> _TASK STATEMENT_
In the records below, the line with "s x).mem = s.mem" opens the range and the line with "theorem State.cswReadBack_kept (s" closes it; print that range exactly and nothing else.

(Stored data)
◆ ◆ ◆ ◆ ◆ ◆ ◆
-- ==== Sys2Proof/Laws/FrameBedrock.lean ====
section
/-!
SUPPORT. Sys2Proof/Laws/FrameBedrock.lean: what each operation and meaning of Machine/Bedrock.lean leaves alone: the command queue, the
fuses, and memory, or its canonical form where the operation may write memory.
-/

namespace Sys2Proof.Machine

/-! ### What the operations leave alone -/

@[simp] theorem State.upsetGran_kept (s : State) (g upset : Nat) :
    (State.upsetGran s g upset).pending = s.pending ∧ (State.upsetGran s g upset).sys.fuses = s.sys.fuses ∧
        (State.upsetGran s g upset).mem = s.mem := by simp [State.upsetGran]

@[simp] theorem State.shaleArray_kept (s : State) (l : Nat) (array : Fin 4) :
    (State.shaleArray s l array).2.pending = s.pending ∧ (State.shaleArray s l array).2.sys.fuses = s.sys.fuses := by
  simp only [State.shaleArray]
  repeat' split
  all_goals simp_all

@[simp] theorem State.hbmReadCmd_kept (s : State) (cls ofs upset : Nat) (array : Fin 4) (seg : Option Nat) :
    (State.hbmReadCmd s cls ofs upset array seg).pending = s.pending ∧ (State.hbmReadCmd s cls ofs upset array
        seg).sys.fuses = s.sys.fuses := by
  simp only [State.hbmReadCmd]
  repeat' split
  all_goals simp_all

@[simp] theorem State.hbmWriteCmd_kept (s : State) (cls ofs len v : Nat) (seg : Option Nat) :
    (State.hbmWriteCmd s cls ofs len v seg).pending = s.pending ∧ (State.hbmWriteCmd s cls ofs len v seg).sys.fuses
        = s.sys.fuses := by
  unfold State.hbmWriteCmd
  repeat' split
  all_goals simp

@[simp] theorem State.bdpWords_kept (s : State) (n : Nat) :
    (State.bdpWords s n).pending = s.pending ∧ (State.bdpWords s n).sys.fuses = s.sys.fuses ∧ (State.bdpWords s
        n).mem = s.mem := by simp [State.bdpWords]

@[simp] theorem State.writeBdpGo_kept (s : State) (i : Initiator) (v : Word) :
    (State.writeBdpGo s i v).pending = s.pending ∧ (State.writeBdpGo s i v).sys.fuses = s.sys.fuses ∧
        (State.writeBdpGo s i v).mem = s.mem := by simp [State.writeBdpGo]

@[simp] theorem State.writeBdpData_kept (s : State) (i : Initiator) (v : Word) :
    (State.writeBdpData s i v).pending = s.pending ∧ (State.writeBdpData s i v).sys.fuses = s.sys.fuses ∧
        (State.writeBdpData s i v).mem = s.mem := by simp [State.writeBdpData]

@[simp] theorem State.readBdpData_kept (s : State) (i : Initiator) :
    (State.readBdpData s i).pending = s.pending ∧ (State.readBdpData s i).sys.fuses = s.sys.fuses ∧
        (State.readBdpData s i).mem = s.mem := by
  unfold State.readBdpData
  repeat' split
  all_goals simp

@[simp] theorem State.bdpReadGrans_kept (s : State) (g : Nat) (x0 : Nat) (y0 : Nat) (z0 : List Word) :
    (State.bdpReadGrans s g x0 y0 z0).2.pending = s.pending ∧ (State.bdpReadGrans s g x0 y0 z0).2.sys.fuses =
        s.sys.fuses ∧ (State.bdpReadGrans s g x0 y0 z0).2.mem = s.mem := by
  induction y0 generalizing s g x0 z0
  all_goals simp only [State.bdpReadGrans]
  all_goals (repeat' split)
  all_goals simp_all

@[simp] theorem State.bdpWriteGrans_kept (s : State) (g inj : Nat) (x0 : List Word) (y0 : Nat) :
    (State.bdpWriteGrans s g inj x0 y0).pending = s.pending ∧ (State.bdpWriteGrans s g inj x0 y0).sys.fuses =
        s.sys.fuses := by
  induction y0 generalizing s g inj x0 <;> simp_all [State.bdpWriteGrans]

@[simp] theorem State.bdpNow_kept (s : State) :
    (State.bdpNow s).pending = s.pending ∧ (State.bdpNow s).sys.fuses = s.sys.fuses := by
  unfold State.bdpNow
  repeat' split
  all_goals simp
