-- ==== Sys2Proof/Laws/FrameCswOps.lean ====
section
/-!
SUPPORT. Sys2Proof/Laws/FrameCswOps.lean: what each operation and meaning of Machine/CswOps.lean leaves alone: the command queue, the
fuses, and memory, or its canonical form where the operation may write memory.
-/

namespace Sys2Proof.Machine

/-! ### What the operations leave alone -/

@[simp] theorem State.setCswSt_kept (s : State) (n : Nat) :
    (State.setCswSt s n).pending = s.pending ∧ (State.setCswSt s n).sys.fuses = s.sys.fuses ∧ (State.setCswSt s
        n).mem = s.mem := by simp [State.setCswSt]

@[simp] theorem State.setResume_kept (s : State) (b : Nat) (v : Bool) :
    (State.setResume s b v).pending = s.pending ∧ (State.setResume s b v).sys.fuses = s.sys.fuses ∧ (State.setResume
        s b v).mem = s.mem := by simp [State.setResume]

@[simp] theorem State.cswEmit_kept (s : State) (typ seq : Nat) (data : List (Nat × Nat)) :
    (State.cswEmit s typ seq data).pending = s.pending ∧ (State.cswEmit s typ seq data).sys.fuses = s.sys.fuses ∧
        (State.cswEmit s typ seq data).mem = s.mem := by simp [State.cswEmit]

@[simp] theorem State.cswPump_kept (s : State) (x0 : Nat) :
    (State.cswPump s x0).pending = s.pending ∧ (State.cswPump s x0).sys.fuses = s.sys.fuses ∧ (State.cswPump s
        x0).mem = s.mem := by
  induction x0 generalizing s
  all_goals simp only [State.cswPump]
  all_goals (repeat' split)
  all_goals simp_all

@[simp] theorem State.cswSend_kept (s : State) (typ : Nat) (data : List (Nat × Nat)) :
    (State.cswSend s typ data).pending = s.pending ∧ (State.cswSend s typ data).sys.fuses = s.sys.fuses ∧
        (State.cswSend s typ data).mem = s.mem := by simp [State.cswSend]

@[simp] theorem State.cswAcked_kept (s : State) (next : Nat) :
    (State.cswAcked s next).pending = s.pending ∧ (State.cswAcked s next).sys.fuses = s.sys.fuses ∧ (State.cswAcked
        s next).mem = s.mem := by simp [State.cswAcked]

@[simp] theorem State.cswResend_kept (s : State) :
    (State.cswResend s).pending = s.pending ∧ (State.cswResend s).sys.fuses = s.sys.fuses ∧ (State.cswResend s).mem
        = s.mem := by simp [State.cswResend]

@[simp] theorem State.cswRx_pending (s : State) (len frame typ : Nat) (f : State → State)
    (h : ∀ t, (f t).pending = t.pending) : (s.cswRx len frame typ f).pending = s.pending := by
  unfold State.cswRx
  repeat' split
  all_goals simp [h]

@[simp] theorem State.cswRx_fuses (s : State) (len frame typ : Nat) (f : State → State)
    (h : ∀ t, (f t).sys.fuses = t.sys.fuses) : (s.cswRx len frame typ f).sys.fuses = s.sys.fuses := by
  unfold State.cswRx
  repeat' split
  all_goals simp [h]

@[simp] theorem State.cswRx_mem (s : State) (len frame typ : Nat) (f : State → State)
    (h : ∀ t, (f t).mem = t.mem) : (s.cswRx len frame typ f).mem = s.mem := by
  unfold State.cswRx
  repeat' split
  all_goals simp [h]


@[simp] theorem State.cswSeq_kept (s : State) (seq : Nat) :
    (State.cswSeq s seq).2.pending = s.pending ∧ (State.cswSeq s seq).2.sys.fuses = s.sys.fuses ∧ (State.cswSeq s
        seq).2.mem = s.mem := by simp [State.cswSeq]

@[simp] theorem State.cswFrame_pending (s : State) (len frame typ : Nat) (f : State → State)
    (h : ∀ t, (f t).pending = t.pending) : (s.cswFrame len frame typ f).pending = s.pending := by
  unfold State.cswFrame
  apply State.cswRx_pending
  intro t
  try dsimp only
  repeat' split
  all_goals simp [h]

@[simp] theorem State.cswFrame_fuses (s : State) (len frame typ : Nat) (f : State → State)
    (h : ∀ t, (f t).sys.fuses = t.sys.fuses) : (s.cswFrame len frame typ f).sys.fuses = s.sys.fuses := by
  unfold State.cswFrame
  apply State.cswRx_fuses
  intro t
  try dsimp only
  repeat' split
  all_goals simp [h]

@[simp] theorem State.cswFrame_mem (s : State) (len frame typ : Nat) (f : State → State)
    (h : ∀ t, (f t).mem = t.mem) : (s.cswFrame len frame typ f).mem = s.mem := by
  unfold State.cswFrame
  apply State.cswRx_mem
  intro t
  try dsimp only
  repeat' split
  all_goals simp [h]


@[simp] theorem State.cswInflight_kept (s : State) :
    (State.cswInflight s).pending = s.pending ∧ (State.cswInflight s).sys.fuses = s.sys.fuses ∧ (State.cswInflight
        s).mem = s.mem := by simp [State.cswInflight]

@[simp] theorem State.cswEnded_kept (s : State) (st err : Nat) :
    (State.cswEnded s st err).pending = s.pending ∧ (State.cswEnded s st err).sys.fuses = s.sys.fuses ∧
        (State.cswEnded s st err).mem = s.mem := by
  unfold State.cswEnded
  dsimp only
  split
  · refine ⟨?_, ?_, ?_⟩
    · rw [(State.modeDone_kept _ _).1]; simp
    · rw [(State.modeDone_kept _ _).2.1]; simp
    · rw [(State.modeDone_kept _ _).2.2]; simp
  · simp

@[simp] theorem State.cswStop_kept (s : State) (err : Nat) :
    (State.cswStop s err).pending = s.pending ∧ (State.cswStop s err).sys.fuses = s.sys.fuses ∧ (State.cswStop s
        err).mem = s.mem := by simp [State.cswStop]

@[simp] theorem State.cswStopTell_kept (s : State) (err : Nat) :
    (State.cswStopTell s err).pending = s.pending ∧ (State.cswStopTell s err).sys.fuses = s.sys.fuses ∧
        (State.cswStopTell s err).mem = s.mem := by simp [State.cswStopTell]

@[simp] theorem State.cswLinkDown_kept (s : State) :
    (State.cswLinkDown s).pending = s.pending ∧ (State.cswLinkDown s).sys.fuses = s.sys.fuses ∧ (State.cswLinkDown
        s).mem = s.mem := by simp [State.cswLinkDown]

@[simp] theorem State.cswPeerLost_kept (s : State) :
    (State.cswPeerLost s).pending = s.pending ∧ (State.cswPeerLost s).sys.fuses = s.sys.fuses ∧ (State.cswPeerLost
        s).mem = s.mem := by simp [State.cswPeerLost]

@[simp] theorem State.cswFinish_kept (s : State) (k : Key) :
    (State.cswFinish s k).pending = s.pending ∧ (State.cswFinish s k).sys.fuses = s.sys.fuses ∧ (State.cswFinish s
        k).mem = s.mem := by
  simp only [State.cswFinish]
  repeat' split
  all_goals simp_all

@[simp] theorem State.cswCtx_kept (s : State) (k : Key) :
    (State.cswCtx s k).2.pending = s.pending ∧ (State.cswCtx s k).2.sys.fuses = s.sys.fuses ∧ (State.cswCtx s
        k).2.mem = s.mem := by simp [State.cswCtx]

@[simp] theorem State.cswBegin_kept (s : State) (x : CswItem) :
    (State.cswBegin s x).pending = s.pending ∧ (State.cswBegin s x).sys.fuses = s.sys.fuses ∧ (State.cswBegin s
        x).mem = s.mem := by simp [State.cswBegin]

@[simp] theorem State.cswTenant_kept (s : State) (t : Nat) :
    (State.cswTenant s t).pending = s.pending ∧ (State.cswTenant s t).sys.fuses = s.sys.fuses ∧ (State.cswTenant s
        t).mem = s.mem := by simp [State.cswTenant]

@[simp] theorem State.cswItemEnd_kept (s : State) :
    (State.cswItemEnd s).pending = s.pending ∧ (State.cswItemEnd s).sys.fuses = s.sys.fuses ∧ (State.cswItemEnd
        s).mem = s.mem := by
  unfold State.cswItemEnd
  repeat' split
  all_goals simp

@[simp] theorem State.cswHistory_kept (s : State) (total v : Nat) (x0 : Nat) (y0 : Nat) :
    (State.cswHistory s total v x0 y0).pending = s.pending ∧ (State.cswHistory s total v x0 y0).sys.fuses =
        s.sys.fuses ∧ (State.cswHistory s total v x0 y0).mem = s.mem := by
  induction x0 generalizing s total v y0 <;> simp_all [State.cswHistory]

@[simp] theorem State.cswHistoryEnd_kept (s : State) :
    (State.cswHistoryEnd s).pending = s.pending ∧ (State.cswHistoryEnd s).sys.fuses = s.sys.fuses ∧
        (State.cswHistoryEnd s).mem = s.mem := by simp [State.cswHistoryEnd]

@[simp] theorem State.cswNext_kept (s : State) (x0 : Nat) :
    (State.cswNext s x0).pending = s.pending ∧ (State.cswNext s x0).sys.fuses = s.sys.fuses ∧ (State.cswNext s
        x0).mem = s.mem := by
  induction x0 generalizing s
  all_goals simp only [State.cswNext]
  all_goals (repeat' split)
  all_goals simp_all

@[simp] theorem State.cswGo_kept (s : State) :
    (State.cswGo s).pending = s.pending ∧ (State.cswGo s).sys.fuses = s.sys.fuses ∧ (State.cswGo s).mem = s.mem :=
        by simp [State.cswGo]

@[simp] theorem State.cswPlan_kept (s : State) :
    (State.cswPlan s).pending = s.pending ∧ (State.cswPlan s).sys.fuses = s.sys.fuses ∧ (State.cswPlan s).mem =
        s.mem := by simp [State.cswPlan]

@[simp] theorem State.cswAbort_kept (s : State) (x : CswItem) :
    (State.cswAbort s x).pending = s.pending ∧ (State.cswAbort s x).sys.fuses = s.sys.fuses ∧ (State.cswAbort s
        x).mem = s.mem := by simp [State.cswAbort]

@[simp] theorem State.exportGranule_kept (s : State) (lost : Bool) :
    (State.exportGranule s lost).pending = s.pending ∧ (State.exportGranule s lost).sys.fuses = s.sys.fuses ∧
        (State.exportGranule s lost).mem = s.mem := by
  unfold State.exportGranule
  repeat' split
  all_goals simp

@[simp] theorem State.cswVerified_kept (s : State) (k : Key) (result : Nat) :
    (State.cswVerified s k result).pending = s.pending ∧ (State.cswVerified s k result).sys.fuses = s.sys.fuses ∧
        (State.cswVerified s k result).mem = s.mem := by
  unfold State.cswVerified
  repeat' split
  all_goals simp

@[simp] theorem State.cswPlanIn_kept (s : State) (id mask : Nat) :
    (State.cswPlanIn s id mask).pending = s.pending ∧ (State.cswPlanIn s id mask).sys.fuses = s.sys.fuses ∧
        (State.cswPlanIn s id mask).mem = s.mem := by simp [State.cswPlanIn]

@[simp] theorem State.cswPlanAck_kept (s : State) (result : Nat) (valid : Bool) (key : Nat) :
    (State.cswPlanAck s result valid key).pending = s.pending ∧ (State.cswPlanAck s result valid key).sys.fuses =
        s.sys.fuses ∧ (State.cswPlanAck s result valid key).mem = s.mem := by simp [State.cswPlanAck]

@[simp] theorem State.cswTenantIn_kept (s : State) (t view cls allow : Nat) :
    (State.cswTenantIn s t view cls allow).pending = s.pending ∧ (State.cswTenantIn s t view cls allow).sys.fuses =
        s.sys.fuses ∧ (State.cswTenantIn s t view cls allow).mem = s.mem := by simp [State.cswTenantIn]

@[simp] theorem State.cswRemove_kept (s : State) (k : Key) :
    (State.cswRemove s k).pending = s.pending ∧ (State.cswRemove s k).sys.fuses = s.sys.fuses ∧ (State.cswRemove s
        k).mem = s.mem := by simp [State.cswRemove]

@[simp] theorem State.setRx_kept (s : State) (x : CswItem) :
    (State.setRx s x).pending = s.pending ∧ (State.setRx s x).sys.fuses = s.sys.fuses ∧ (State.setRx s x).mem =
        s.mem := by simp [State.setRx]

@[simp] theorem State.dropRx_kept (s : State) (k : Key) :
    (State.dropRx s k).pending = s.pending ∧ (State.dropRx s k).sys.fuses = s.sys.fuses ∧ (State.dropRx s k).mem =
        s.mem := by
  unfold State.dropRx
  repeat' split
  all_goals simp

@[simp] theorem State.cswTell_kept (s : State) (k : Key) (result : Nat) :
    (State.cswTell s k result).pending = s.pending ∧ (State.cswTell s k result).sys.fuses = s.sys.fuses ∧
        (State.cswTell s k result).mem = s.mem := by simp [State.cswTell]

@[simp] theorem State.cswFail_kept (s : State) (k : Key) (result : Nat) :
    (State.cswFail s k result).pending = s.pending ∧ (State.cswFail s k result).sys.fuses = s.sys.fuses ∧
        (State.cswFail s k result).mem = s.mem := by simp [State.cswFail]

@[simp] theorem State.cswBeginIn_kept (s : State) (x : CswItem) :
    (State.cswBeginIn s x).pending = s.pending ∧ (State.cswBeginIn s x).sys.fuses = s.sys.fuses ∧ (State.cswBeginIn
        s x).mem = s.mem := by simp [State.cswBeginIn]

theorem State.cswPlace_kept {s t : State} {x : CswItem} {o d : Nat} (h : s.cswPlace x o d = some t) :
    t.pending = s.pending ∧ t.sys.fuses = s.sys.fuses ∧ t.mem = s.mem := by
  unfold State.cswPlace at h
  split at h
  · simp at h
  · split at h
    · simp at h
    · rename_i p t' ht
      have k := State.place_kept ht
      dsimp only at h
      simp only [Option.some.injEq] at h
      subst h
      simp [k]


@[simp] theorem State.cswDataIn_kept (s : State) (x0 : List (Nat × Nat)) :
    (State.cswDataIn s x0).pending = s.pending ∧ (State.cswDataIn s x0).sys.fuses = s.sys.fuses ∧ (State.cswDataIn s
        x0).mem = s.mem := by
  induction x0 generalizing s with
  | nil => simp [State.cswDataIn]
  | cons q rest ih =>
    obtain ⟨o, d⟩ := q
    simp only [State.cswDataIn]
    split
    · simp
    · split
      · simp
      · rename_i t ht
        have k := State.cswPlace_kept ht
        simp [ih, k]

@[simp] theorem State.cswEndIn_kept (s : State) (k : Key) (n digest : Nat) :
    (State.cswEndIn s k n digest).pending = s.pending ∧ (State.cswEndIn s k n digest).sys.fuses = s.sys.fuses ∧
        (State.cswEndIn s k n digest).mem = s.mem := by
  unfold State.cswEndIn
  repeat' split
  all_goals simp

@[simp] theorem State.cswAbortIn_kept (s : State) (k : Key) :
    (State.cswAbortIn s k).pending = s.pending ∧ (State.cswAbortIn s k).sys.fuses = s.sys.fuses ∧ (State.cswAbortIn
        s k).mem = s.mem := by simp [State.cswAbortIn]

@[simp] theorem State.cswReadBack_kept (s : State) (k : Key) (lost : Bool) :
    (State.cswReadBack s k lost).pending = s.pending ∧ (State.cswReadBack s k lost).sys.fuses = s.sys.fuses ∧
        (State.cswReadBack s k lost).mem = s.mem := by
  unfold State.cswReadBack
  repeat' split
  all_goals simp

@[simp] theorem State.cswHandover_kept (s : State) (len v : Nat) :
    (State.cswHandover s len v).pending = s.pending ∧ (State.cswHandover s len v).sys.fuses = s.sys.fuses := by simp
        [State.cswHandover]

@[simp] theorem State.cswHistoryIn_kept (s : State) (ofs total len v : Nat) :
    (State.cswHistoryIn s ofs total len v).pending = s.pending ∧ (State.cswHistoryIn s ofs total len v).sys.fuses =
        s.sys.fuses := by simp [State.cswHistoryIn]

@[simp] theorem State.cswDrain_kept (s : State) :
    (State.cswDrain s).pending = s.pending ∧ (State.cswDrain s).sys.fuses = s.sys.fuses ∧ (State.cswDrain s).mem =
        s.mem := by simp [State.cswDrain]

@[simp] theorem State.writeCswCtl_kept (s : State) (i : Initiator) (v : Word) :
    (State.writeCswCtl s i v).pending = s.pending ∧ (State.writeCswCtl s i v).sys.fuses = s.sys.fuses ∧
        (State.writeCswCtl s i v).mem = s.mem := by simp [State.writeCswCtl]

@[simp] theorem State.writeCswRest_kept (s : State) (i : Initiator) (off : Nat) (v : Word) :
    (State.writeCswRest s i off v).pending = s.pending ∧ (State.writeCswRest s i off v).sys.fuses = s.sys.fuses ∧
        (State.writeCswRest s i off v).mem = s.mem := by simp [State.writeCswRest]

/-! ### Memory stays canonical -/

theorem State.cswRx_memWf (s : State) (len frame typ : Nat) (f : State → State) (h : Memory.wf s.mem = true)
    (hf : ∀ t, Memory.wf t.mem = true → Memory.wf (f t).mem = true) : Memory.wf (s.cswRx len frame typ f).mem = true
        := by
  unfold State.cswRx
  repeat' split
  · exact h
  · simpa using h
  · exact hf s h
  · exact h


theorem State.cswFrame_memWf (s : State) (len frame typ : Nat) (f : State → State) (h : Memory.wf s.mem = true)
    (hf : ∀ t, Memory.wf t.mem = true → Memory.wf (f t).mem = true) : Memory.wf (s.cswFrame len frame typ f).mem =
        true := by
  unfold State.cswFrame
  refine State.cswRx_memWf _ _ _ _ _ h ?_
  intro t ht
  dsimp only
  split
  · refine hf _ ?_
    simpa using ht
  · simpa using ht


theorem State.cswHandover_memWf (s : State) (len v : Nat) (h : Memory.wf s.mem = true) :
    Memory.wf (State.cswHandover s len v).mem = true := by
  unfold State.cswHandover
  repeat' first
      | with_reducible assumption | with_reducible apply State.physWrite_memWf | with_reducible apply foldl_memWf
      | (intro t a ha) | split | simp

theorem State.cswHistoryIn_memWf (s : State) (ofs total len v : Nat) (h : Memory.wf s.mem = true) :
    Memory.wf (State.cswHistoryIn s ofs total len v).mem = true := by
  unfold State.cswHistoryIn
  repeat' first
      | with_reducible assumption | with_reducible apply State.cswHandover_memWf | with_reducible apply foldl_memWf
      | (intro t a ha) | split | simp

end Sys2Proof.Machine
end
◆ ◆ ◆ ◆ ◆ ◆ ◆
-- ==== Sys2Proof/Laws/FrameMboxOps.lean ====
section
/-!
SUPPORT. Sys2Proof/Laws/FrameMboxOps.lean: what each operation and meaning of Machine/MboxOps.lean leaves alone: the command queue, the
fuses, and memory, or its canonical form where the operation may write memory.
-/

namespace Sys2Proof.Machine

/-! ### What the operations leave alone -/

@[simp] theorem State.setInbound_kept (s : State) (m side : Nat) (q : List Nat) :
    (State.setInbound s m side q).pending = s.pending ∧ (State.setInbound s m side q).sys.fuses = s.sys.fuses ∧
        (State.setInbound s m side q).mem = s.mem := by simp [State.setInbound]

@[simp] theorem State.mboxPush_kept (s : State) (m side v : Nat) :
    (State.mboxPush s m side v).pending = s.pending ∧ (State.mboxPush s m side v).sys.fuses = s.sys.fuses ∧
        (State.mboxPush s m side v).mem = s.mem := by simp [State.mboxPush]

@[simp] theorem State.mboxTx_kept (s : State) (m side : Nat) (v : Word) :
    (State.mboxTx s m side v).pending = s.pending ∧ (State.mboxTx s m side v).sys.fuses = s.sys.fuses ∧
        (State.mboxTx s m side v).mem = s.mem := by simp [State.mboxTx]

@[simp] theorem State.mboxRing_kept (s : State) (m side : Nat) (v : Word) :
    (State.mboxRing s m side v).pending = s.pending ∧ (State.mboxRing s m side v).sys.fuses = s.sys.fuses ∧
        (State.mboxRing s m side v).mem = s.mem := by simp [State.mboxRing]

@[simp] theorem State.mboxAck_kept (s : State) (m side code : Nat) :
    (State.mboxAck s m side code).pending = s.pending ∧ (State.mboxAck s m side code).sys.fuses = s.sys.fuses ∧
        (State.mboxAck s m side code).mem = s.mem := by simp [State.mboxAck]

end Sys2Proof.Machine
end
◆ ◆ ◆ ◆ ◆ ◆ ◆
> _TASK SOLUTION_
        s x).mem = s.mem := by simp [State.cswBeginIn]

theorem State.cswPlace_kept {s t : State} {x : CswItem} {o d : Nat} (h : s.cswPlace x o d = some t) :
    t.pending = s.pending ∧ t.sys.fuses = s.sys.fuses ∧ t.mem = s.mem := by
  unfold State.cswPlace at h
  split at h
  · simp at h
  · split at h
    · simp at h
    · rename_i p t' ht
      have k := State.place_kept ht
      dsimp only at h
      simp only [Option.some.injEq] at h
      subst h
      simp [k]


@[simp] theorem State.cswDataIn_kept (s : State) (x0 : List (Nat × Nat)) :
    (State.cswDataIn s x0).pending = s.pending ∧ (State.cswDataIn s x0).sys.fuses = s.sys.fuses ∧ (State.cswDataIn s
        x0).mem = s.mem := by
  induction x0 generalizing s with
  | nil => simp [State.cswDataIn]
  | cons q rest ih =>
    obtain ⟨o, d⟩ := q
    simp only [State.cswDataIn]
    split
    · simp
    · split
      · simp
      · rename_i t ht
        have k := State.cswPlace_kept ht
        simp [ih, k]

@[simp] theorem State.cswEndIn_kept (s : State) (k : Key) (n digest : Nat) :
    (State.cswEndIn s k n digest).pending = s.pending ∧ (State.cswEndIn s k n digest).sys.fuses = s.sys.fuses ∧
        (State.cswEndIn s k n digest).mem = s.mem := by
  unfold State.cswEndIn
  repeat' split
  all_goals simp

@[simp] theorem State.cswAbortIn_kept (s : State) (k : Key) :
    (State.cswAbortIn s k).pending = s.pending ∧ (State.cswAbortIn s k).sys.fuses = s.sys.fuses ∧ (State.cswAbortIn
        s k).mem = s.mem := by simp [State.cswAbortIn]

@[simp] theorem State.cswReadBack_kept (s : State) (k : Key) (lost : Bool) :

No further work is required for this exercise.